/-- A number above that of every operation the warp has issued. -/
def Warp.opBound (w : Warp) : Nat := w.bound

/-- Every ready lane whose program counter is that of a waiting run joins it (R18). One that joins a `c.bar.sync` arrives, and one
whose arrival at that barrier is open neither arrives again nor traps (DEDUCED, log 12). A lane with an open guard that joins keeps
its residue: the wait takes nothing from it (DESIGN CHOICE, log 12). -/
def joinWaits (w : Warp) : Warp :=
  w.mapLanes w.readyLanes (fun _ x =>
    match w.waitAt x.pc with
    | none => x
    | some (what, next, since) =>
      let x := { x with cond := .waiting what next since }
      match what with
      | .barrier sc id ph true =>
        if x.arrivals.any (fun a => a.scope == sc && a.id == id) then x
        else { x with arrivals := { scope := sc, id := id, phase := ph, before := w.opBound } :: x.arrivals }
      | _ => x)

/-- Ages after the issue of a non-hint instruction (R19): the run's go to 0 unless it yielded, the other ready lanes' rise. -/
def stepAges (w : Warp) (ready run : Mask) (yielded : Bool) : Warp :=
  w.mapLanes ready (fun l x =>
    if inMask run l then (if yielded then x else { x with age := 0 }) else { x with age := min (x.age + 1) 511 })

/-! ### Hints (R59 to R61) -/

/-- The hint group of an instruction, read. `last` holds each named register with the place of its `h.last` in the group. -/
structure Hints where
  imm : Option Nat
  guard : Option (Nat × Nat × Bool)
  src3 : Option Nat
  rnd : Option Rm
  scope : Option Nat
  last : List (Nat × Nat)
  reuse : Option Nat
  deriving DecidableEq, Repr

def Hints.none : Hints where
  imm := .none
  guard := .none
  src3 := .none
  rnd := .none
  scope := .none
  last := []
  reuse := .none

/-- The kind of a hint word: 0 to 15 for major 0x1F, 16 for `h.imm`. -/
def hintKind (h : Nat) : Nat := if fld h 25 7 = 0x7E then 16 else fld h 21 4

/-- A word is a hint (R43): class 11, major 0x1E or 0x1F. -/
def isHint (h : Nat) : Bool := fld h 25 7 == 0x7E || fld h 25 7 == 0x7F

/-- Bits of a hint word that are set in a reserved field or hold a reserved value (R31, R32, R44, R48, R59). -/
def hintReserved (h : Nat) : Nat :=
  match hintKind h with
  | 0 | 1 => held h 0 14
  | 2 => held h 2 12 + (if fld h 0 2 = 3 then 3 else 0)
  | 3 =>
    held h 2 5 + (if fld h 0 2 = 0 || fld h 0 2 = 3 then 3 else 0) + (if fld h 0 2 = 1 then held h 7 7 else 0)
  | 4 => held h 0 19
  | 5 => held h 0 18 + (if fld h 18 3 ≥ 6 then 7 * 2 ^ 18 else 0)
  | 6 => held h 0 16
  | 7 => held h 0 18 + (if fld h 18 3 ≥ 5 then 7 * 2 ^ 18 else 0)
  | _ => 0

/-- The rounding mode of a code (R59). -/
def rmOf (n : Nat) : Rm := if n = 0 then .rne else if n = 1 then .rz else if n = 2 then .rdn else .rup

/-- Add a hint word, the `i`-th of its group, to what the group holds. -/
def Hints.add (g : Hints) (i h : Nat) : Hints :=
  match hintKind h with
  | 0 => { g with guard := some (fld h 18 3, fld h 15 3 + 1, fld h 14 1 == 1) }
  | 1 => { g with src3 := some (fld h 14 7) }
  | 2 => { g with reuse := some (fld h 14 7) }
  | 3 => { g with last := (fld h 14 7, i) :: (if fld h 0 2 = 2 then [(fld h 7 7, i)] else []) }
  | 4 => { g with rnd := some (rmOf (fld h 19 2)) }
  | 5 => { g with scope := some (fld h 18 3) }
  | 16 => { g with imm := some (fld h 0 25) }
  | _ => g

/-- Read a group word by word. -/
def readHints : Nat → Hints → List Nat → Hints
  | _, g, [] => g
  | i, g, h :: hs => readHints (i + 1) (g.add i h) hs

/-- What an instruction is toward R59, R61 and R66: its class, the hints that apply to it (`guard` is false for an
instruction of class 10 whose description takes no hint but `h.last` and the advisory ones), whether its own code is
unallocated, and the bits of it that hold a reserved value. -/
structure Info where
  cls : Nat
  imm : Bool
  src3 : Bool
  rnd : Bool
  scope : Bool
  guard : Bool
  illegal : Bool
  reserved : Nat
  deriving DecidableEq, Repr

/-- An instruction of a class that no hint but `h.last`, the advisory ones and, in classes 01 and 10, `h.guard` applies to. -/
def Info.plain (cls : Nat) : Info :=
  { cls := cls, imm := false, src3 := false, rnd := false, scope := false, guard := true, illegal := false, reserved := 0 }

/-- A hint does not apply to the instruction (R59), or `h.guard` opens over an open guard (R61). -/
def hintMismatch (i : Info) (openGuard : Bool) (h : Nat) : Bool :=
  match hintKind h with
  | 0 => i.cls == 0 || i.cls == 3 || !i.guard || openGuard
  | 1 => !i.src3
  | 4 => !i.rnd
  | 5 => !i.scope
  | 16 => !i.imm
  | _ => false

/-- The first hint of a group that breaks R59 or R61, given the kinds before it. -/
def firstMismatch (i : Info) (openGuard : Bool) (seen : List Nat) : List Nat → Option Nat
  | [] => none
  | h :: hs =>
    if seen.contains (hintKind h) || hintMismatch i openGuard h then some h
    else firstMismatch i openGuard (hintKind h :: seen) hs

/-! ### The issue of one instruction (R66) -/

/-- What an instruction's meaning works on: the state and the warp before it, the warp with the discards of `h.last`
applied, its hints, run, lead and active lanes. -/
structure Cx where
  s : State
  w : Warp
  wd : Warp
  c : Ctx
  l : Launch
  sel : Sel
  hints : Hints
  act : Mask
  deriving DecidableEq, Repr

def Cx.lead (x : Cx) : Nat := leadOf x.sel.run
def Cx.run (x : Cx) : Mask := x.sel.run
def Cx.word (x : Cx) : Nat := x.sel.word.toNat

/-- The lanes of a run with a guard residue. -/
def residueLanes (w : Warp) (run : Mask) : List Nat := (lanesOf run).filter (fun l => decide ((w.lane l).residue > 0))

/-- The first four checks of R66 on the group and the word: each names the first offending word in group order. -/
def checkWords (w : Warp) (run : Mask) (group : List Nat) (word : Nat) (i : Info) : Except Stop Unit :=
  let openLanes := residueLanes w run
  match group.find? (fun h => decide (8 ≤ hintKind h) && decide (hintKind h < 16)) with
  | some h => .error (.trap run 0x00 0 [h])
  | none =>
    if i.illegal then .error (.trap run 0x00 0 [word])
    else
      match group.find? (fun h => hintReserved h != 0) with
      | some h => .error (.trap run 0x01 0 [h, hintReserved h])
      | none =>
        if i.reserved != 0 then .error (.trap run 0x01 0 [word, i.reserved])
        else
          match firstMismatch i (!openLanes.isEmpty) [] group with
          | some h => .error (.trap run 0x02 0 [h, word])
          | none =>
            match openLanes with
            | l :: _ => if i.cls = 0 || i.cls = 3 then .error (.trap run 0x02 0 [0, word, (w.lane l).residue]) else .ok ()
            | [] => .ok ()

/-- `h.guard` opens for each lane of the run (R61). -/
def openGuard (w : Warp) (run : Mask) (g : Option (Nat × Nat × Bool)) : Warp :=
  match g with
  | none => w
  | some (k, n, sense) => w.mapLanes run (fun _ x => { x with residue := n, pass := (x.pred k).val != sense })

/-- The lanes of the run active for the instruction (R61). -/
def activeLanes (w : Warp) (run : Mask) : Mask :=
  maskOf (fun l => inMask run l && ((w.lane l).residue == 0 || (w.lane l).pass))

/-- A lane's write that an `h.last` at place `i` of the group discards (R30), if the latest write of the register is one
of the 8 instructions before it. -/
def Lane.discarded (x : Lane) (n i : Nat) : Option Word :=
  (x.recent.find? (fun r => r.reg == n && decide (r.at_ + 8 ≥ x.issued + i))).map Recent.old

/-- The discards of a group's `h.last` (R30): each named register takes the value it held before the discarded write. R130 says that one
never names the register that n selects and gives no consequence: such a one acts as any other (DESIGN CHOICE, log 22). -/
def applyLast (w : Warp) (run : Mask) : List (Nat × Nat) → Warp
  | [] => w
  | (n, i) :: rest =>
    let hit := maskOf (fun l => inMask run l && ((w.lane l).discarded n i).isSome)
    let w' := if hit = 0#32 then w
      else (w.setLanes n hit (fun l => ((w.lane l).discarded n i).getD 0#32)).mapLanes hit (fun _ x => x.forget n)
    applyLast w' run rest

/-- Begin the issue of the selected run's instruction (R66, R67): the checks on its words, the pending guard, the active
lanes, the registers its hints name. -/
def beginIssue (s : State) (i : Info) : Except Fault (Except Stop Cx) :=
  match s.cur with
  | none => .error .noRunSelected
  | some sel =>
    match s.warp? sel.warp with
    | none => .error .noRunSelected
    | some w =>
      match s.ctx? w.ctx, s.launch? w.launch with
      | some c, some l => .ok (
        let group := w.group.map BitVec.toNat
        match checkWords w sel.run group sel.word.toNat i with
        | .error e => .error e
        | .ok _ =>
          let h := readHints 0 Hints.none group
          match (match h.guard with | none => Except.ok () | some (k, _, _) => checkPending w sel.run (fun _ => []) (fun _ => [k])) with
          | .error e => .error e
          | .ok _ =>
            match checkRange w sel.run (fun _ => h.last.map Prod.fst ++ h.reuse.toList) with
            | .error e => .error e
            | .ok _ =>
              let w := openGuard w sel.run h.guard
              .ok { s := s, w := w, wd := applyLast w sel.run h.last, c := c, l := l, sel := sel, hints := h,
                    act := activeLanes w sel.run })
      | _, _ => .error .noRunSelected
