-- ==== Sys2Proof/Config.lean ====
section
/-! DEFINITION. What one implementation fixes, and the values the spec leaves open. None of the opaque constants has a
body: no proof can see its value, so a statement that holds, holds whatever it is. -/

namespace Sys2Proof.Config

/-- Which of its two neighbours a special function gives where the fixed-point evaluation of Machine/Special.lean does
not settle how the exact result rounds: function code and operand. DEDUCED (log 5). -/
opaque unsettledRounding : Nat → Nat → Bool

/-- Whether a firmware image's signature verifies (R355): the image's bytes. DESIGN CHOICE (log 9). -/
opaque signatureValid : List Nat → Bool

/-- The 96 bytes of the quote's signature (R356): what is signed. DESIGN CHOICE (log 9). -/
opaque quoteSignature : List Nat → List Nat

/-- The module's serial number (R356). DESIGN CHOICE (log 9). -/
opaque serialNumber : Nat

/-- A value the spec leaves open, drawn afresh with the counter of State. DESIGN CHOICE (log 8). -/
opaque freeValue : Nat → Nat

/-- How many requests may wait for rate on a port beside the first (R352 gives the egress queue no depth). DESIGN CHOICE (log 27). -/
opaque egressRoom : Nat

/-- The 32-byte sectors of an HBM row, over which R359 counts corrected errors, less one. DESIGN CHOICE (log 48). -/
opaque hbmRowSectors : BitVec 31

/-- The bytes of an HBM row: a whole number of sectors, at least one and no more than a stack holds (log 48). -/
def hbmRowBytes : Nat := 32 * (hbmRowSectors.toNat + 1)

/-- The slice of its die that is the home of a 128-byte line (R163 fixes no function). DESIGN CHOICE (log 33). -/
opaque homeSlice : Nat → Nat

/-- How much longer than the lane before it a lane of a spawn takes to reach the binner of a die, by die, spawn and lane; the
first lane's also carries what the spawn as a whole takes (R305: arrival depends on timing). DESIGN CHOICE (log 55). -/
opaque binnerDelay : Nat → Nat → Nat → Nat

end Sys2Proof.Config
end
•••••
Exercise directions:
Give the exact lines, and only those, from the line containing "1 => !i.src3" through the line containing "instruction (R66) -/" in the entries above.

Exercise answer:
  | 1 => !i.src3
  | 4 => !i.rnd
  | 5 => !i.scope
  | 16 => !i.imm
  | _ => false

/-- The first hint of a group that breaks R59 or R61, given the kinds before it. -/
def firstMismatch (i : Info) (openGuard : Bool) (seen : List Nat) : List Nat → Option Nat
  | [] => none
  | h :: hs =>
    if seen.contains (hintKind h) || hintMismatch i openGuard h then some h
    else firstMismatch i openGuard (hintKind h :: seen) hs

/-! ### The issue of one instruction (R66) -/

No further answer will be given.